What you will do:
After locating "2^HANGT cycles. -/" in the listing below, copy that line and each one after it exactly, ending with the line that has "CONS (R154) -/".

··········

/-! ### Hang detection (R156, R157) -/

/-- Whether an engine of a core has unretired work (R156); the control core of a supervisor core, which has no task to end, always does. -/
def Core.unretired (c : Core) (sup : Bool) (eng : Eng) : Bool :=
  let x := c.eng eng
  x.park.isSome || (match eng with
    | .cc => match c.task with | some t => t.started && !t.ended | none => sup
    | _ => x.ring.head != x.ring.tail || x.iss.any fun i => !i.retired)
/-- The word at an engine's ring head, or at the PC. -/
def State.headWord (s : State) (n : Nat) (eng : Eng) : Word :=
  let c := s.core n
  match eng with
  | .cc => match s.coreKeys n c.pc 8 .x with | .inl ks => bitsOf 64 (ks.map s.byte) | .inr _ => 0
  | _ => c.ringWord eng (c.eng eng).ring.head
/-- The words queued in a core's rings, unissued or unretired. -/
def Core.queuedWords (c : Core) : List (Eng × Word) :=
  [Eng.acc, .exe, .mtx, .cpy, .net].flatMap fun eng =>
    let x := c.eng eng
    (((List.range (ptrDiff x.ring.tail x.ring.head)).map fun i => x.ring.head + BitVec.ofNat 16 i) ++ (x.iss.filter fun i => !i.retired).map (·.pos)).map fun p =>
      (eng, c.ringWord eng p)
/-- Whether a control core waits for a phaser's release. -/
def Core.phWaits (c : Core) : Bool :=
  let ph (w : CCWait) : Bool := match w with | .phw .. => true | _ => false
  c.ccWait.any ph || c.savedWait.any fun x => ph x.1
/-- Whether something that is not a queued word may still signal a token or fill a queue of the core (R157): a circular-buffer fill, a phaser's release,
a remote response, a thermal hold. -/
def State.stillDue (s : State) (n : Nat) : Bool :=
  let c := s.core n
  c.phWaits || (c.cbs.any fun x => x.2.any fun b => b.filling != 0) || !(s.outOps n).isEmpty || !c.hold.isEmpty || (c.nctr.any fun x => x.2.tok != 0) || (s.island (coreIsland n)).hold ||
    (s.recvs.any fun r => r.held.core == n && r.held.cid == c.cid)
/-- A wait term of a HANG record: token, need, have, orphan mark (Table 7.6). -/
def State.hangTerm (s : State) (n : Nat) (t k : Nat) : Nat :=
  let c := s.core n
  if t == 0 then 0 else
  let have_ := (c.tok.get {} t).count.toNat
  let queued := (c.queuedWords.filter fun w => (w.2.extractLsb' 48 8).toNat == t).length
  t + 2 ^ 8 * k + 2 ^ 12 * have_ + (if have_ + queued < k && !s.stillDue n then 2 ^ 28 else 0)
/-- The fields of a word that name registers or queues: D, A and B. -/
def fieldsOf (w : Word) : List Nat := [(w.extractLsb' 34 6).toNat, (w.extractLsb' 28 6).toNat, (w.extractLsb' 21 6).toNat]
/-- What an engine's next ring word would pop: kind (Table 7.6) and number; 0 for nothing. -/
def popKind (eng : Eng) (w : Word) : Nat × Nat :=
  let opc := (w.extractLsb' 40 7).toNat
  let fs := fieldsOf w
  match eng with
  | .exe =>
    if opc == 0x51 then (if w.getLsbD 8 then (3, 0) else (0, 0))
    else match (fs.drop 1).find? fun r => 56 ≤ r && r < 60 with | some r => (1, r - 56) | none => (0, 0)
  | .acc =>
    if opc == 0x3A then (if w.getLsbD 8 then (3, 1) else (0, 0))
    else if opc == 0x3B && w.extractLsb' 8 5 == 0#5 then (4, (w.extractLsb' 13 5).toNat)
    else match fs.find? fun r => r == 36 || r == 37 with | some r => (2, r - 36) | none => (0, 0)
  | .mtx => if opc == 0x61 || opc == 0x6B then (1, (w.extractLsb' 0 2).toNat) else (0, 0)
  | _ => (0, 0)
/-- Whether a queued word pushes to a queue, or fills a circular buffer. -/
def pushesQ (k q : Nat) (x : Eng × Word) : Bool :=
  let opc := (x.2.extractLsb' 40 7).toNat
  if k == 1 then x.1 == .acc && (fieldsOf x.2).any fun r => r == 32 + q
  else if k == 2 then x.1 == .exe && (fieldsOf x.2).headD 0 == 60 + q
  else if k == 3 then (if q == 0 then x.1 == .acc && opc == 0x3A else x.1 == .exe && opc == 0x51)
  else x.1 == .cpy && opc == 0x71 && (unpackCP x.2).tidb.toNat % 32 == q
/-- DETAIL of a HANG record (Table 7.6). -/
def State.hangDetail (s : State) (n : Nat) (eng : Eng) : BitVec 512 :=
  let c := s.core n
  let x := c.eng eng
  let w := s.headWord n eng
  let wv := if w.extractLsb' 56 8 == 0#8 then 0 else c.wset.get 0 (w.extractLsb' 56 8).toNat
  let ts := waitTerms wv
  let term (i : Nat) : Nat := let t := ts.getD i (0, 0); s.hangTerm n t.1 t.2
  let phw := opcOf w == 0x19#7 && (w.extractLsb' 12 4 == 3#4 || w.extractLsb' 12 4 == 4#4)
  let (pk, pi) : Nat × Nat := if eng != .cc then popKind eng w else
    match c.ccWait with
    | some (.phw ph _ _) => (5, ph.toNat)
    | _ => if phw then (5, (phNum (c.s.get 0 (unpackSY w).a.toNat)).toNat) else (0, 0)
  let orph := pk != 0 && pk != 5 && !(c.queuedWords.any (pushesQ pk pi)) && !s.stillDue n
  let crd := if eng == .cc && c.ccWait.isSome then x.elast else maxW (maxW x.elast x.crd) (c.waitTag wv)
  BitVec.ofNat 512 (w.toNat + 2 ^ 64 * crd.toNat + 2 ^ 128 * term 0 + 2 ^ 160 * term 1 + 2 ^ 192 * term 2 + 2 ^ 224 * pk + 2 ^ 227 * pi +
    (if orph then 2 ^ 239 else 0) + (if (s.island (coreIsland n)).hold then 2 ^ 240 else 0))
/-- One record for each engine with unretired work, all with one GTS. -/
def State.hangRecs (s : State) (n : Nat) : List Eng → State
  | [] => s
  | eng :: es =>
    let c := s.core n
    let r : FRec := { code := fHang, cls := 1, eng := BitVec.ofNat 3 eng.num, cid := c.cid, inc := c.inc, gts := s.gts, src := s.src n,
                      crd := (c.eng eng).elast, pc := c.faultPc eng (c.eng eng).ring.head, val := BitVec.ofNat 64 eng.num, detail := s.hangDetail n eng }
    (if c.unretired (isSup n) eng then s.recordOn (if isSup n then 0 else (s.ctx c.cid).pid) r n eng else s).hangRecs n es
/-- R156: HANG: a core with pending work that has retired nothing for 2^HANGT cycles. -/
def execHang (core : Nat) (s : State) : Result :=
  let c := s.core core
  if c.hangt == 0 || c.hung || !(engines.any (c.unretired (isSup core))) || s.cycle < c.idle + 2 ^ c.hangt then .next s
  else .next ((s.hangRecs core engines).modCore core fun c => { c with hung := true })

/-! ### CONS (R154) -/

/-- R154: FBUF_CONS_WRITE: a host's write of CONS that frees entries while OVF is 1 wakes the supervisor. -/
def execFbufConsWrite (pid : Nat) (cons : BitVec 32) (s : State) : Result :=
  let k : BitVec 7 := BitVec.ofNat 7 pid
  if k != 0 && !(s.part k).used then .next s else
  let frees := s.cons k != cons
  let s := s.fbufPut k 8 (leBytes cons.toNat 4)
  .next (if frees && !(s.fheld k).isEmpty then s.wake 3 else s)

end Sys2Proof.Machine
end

··········

Result:
/-- R156: HANG: a core with pending work that has retired nothing for 2^HANGT cycles. -/
def execHang (core : Nat) (s : State) : Result :=
  let c := s.core core
  if c.hangt == 0 || c.hung || !(engines.any (c.unretired (isSup core))) || s.cycle < c.idle + 2 ^ c.hangt then .next s
  else .next ((s.hangRecs core engines).modCore core fun c => { c with hung := true })

/-! ### CONS (R154) -/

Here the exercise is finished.